::: Records for the task :::

-- ==== Sys2Proof/Machine/Cvt.lean ====
section
/-! DEFINITION. The CVT class and the SIG class (15_lane_instructions.md R211-R223). Both issue to the XF pipe; results are
owed (Table 13.8). -/

namespace Sys2Proof.Machine

open Sys2Proof

def Ty.isInt (t : Ty) : Bool := match t with
  | .i32 | .n32 | .i64 | .n64 | .i16 | .n16 | .i8 | .n8 => true
  | _ => false

/-- An XF instruction that may round with sr: `n` element positions (R98). -/
def xfDraw (i : Instr) (s : State) (r : Rnd) (n : Nat) (f : State → Ctx → (Nat → Nat → Word) → Writes) : Outcome :=
  issue i s fun c s =>
    let dr := draws s c r n
    .ok (writeLate dr.1 c (f s c dr.2))

/-! ### CVT (R212, Table 15.9) -/

/-- A floating-point value to an integer type: rounded, then clamped; NaN gives 0 (R90). -/
def fToInt (dst : Ty) (r : Rnd) (q : Word) (x : FVal) : Dword :=
  match x with
  | .nan => 0
  | .inf n => intBits dst true (if n then intMin dst else intMax dst)
  | .fin n m e => intBits dst true (roundInt r q n m e)

def cvtBits (src dst : Ty) (m : FMod) (q : Word) (x : Dword) : Dword :=
  if Ty.isInt src then
    if Ty.isInt dst then intBits dst m.sat (intOf src x)
    else BitVec.ofNat 64 (rnd (fpElems dst).1 m q (FVal.ofInt (intOf src x)))
  else
    let y := fElem src m.ftz (loWord x) 0
    if Ty.isInt dst then fToInt dst m.rnd q y else BitVec.ofNat 64 (rnd (fpElems dst).1 m q y)

def execCvt (h : Hdr) (src dst : Ty) (m : FMod) (d a : Opd) (s : State) : Outcome :=
  xfDraw (.cvt h src dst m d a) s m.rnd 1 fun s c q =>
    results c (Ty.wide dst) d fun l => cvtBits src dst m (q l 0) (readTy s c src l a 0)

/-! ### PACK, UNPACK, SCALE, AMAX (R213-R217) -/

/-- The scale of a `.sc` form. -/
def scaleCode (s : State) (c : Ctx) (l : Nat) (sc : Option Src) : Option Nat :=
  sc.map fun b => (readSrcZ s c l b 1).toNat % 256

/-- An element before PACK rounds it: times 2^(127 − c) under `.sc`. -/
def packVal (sc : Option Nat) (x : FVal) : FVal :=
  match sc with
  | none => x
  | some k => if k = 0xFF then .nan else x.scale (127 - (k : Int))

/-- PACK: an element that overflows saturates only under `.sat`, with `.sc` too (R96, R213).
DEDUCED, log 137. -/
def execPack (h : Hdr) (ty : Ty) (m : FMod) (d a : Opd) (sc : Option Src) (s : State) : Outcome :=
  xfDraw (.pack h ty m d a sc) s m.rnd (fpElems ty).2 fun s c q =>
    results c false d fun l => (joinElems (fpElems ty).1 (fpElems ty).2 fun i =>
      rnd (fpElems ty).1 m (q l i)
        (packVal (scaleCode s c l sc) (fElem .f32 m.ftz (readPart s c l a i 0) 0))).setWidth 64

def execUnpack (h : Hdr) (ty : Ty) (sat : Bool) (d a : Opd) (sc : Option Src) (s : State) : Outcome :=
  issue (.unpack h ty sat d a sc) s fun c s =>
    .ok (writeLate s c (blockResults c d (fpElems ty).2 fun l i =>
      let y := elemVal (fpElems ty).1 (readWord s c l a 0) i
      let z := match scaleCode s c l sc with
        | none => y
        | some k => scaled k y
      BitVec.ofNat 32 (rnd .f32 ⟨.rne, sat, false⟩ 0 z)))

def execScaleApply (h : Hdr) (m : FMod) (d a : Opd) (b : Src) (s : State) : Outcome :=
  laneLate (.scaleApply h m d a b) s false d fun s c l =>
    BitVec.ofNat 64 (rnd .f32 m 0
      (scaled ((readSrcZ s c l b 1).toNat % 256) (fElem .f32 m.ftz (readWord s c l a 0) 0)))

def mxFmt : MxFmt → Fmt
  | .e4m3 => .e4m3
  | .e5m2 => .e5m2
  | .e2m1 => .e2m1
def execScaleMx (h : Hdr) (f : MxFmt) (d a : Opd) (s : State) : Outcome :=
  laneLate (.scaleMx h f d a) s false d fun s c l =>
    BitVec.ofNat 64 (mxScale (mxFmt f) (elemVal .f32 (readWord s c l a 0) 0))

def execAmax (h : Hdr) (ty : Ty) (d a b : Opd) (s : State) : Outcome :=
  laneLate (.amax h ty d a b) s false d fun s c l =>
    BitVec.ofNat 64 (rne .f32 (amaxF (elemVal .f32 (readWord s c l b 1) 0 ::
      (List.range (fpElems ty).2).map fun e => elemVal (fpElems ty).1 (readWord s c l a 0) e)))

/-- SRSEED (R98, R100, R218). -/
def execSrseed (h : Hdr) (a : Opd) (s : State) : Outcome :=
  issue (.srseed h a) s fun c s =>
    if c.idle then .ok s
    else
      match uniformTrap c fun l => (readWord s c l a 0).setWidth 64 with
      | some x => .trap s x
      | none =>
        let v := readWord s c c.low a 0
        let tr := s.troupe c.t
        .ok (s.setTroupe c.t { tr with srState := if v = 0 then srInitial else v, srSeed := v })

/-! ### Dot products (R219) -/

/-- Scales of a `.sc` dot product: sa and sb of C + 1. -/
def dotScale (sc : Bool) (w : Word) : Option Int :=
  if !sc then some 0
  else
    let sa := w.toNat % 256
    let sb := w.toNat / 256 % 256
    if sa = 0xFF || sb = 0xFF then none else some ((sa : Int) + sb - 254)

/-- The exact sum of a floating-point dot product. -/
def dotF (rdn sc : Bool) (scales : Word) (fa fb : Fmt) (n : Nat) (a b : Word) (c : FVal) : FVal :=
  match dotScale sc scales with
  | none => .nan
  | some k => sumF rdn ((List.range n).map (fun e => ((elemVal fa a e).mul (elemVal fb b e)).scale k) ++ [c])

/-- A floating-point dot product with one rounding (R105). -/
def dotNow (i : Instr) (s : State) (sc : Bool) (m : FMod) (fa fb : Fmt) (n : Nat) (d a b k : Opd) : Outcome :=
  xfDraw i s m.rnd 1 fun s c q =>
    results c false d fun l =>
      let cw := if sc then readPart s c l k 0 2 else readWord s c l k 2
      BitVec.ofNat 64 (rnd .f32 m (q l 0)
        (dotF (m.rnd == .rdn) sc (readPart s c l k 1 2) fa fb n (readWord s c l a 0) (readWord s c l b 1)
          (fElem .f32 m.ftz cw 0)))

/-- DOT2: `.ftz` flushes the addend and the result, and never the packed elements (R219).
DEDUCED, log 152. -/
def execDot2 (h : Hdr) (ty : Ty) (m : FMod) (d a b c : Opd) (s : State) : Outcome :=
  dotNow (.dot2 h ty m d a b c) s false m (fpElems ty).1 (fpElems ty).1 2 d a b c

/-- A byte of a word as an integer. -/
def byteInt (signed : Bool) (w : Word) (k : Nat) : Int :=
  let b : Byte := w.extractLsb' (8 * k) 8
  if signed then b.toInt else b.toNat
/-- The integer dot product of DOT4. -/
def dot4Int (sa sb : Bool) (a b c : Word) : Int :=
  (List.range 4).foldl (fun x k => x + byteInt sa a k * byteInt sb b k) c.toInt

/-- The other eight-bit format, which `.xb` gives B. -/
def xbFmt (xb : Bool) : Fmt → Fmt
  | .e4m3 => if xb then .e5m2 else .e4m3
  | .e5m2 => if xb then .e4m3 else .e5m2
  | f => f

def execDot4 (h : Hdr) (ty : Ty) (sc xb : Bool) (m : FMod) (d a b c : Opd) (s : State) : Outcome :=
  if Ty.isInt ty then
    laneLate (.dot4 h ty sc xb m d a b c) s false d fun s k l =>
      intBits .i32 m.sat (dot4Int (ty == .i8) ((ty == .i8) != xb)
        (readWord s k l a 0) (readWord s k l b 1) (readWord s k l c 2))
  else
    dotNow (.dot4 h ty sc xb m d a b c) s sc m (fpElems ty).1 (xbFmt xb (fpElems ty).1) 4 d a b c

def execDot8 (h : Hdr) (sc : Bool) (m : FMod) (d a b c : Opd) (s : State) : Outcome :=
  dotNow (.dot8 h sc m d a b c) s sc m .e2m1 .e2m1 8 d a b c

/-! ### Signal processing (R220-R223) -/

/-- Part k of a complex or twofold operand, flushed. -/
def cPart (s : State) (c : Ctx) (m : FMod) (l : Nat) (o : Opd) (k place : Nat) : FVal :=
  fElem .f32 m.ftz (readPart s c l o k place) 0

/-- The four components of a + w·b and a − w·b (R105, R221). -/
def cbflyVal (rdn : Bool) (are aim bre bim wre wim : FVal) (k : Nat) : FVal :=
  match k with
  | 0 => sumF rdn [are, wre.mul bre, (wim.mul bim).neg]
  | 1 => sumF rdn [aim, wre.mul bim, wim.mul bre]
  | 2 => sumF rdn [are, (wre.mul bre).neg, wim.mul bim]
  | _ => sumF rdn [aim, (wre.mul bim).neg, (wim.mul bre).neg]

def execCbfly (h : Hdr) (m : FMod) (d a b w : Opd) (s : State) : Outcome :=
  issue (.cbfly h m d a b w) s fun c s =>
    .ok (writeLate s c (blockResults c d 4 fun l k =>
      BitVec.ofNat 32 (rnd .f32 m 0 (cbflyVal (m.rnd == .rdn)
        (cPart s c m l a 0 0) (cPart s c m l a 1 0) (cPart s c m l b 0 1) (cPart s c m l b 1 1)
        (cPart s c m l w 0 2) (cPart s c m l w 1 2) k))))

/-- The two components of a·b or a·conj(b) (R222). -/
def cmulVal (rdn : Bool) (are aim bre bim : FVal) (k : Nat) : FVal :=
  if k = 0 then sumF rdn [are.mul bre, (aim.mul bim).neg] else sumF rdn [are.mul bim, aim.mul bre]

def execCmul (h : Hdr) (conj : Bool) (m : FMod) (d a b : Opd) (s : State) : Outcome :=
  issue (.cmul h conj m d a b) s fun c s =>
    .ok (writeLate s c (blockResults c d 2 fun l k =>
      let bim := cPart s c m l b 1 1
      BitVec.ofNat 32 (rnd .f32 m 0 (cmulVal (m.rnd == .rdn)
        (cPart s c m l a 0 0) (cPart s c m l a 1 0) (cPart s c m l b 0 1) (if conj then bim.neg else bim) k))))

/-- The pair of TWID (R223): the canonical NaN twice for a register L above 16. -/
def twidPair (logN : Nat) (a : Word) : Nat × Nat :=
  if logN > 16 then (Fmt.nan .f32, Fmt.nan .f32) else twiddle logN a.toNat
def execTwid (h : Hdr) (d a : Opd) (b : Src) (s : State) : Outcome :=
  issue (.twid h d a b) s fun c s =>
    .ok (writeLate s c (blockResults c d 2 fun l k =>
      let p := twidPair ((readSrcZ s c l b 1).toNat % 32) (readWord s c l a 0)
      BitVec.ofNat 32 (if k = 0 then p.1 else p.2)))

end Sys2Proof.Machine
end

:::

Problem:
Wherever "Machine" appears in the listing, report the line it is on.

Answer:
-- ==== Sys2Proof/Machine/Cvt.lean ====
namespace Sys2Proof.Machine
end Sys2Proof.Machine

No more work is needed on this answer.